START Material for this exercise
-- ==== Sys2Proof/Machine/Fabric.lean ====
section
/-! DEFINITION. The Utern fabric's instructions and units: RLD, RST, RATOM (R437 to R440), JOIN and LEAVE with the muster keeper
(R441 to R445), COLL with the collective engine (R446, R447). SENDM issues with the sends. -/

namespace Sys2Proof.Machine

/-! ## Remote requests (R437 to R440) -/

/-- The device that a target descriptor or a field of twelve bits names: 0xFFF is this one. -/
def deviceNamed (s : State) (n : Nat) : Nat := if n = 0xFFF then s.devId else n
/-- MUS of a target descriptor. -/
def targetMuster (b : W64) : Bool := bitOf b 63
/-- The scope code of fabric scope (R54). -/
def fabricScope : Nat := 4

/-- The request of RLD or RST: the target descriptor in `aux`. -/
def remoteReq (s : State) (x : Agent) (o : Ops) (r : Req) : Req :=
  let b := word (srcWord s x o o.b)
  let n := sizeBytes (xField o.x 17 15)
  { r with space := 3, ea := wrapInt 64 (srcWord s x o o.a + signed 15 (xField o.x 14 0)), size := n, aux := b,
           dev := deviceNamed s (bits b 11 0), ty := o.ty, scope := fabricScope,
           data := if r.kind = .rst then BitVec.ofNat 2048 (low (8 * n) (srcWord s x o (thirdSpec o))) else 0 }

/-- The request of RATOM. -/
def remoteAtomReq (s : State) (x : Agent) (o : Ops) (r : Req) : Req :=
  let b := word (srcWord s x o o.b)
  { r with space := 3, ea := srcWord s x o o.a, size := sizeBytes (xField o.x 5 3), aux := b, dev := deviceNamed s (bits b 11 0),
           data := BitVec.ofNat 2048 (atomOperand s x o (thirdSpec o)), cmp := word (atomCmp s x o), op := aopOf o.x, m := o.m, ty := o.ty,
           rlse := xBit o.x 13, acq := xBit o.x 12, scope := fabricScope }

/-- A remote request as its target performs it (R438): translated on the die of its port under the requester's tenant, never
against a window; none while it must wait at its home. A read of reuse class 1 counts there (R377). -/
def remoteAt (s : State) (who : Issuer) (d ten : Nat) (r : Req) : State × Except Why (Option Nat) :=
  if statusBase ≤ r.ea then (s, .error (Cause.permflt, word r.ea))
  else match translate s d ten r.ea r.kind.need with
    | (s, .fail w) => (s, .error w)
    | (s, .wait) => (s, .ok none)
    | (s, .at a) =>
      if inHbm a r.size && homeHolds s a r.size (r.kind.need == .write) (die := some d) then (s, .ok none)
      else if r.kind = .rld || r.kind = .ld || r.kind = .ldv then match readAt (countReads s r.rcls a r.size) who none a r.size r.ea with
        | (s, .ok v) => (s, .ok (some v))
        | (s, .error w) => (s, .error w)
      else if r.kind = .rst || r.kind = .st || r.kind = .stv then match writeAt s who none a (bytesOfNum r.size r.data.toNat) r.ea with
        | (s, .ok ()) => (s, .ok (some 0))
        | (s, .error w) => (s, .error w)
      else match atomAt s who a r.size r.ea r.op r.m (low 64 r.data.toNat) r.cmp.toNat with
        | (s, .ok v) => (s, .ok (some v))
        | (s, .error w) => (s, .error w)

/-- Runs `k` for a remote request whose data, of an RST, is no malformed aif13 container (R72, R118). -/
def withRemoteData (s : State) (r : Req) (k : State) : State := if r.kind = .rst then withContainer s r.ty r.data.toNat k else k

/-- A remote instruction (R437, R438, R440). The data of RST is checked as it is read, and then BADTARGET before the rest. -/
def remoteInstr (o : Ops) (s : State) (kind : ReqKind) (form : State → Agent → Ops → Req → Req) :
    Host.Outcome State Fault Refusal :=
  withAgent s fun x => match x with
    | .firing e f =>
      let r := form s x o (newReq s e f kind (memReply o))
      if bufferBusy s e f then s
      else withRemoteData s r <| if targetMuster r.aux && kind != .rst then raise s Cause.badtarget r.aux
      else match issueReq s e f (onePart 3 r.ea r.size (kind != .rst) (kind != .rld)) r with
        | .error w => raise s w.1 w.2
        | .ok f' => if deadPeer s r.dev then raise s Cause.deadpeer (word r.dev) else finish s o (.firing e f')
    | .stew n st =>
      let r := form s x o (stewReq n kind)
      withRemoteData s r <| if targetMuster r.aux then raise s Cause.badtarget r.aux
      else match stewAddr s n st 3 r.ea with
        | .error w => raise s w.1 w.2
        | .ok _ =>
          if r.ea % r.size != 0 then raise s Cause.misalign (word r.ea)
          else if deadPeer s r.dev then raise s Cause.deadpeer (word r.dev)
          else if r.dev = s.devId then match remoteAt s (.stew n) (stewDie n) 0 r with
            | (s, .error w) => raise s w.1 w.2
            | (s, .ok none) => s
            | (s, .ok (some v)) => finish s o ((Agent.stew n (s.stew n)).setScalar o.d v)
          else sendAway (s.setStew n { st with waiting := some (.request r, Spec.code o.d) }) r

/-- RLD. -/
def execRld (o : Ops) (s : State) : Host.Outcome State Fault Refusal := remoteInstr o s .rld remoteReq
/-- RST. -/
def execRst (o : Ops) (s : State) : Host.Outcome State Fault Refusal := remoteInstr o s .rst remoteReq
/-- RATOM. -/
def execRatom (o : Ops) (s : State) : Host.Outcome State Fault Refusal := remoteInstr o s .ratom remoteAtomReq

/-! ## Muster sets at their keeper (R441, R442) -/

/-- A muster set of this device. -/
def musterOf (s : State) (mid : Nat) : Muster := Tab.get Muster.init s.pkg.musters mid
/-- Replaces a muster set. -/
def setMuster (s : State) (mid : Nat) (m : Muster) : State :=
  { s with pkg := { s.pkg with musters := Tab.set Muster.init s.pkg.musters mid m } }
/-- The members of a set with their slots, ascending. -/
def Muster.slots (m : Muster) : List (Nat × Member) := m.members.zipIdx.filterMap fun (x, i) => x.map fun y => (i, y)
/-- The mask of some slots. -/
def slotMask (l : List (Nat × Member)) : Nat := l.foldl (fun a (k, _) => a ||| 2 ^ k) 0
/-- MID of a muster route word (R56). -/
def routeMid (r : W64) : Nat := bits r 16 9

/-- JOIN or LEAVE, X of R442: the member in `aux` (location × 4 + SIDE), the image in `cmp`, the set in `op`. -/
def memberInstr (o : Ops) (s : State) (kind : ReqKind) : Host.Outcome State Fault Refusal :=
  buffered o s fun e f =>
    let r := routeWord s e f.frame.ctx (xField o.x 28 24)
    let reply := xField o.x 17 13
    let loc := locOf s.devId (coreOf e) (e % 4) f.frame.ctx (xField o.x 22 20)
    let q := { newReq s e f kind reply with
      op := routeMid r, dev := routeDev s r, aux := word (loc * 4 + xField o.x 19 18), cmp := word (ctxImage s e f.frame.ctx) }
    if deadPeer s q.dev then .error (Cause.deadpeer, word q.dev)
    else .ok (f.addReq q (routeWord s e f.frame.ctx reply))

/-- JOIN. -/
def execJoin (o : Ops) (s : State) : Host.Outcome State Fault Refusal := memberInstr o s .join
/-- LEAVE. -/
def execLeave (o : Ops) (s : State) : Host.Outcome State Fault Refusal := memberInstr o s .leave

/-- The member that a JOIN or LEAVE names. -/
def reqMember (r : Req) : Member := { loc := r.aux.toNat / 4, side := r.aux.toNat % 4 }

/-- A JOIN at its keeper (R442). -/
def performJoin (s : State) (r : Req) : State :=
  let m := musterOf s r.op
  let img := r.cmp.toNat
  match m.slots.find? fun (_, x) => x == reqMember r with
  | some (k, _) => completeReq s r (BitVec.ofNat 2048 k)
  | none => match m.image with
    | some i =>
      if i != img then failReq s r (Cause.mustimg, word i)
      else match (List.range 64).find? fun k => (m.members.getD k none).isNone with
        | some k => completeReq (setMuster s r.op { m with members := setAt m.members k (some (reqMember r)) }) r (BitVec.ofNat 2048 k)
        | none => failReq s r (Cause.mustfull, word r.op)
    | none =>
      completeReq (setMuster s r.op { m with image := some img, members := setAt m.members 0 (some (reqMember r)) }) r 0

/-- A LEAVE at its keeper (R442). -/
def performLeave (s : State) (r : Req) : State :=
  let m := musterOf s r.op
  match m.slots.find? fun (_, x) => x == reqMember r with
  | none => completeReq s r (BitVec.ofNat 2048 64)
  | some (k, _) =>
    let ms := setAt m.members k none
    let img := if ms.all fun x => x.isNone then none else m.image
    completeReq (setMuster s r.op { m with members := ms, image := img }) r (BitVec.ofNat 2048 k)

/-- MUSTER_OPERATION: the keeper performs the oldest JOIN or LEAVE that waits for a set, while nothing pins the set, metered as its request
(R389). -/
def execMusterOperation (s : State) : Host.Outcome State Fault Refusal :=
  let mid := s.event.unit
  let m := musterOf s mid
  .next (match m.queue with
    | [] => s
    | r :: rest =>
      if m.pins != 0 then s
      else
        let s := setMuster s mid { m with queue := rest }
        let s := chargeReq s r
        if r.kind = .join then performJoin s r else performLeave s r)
END Material for this exercise
__Task prompt__. Copy only the entries from the first line to the line with "target descriptor. -/", each exactly as it appears.

__Answer section__.
-- ==== Sys2Proof/Machine/Fabric.lean ====
section
/-! DEFINITION. The Utern fabric's instructions and units: RLD, RST, RATOM (R437 to R440), JOIN and LEAVE with the muster keeper
(R441 to R445), COLL with the collective engine (R446, R447). SENDM issues with the sends. -/

namespace Sys2Proof.Machine

/-! ## Remote requests (R437 to R440) -/

/-- The device that a target descriptor or a field of twelve bits names: 0xFFF is this one. -/
def deviceNamed (s : State) (n : Nat) : Nat := if n = 0xFFF then s.devId else n
/-- MUS of a target descriptor. -/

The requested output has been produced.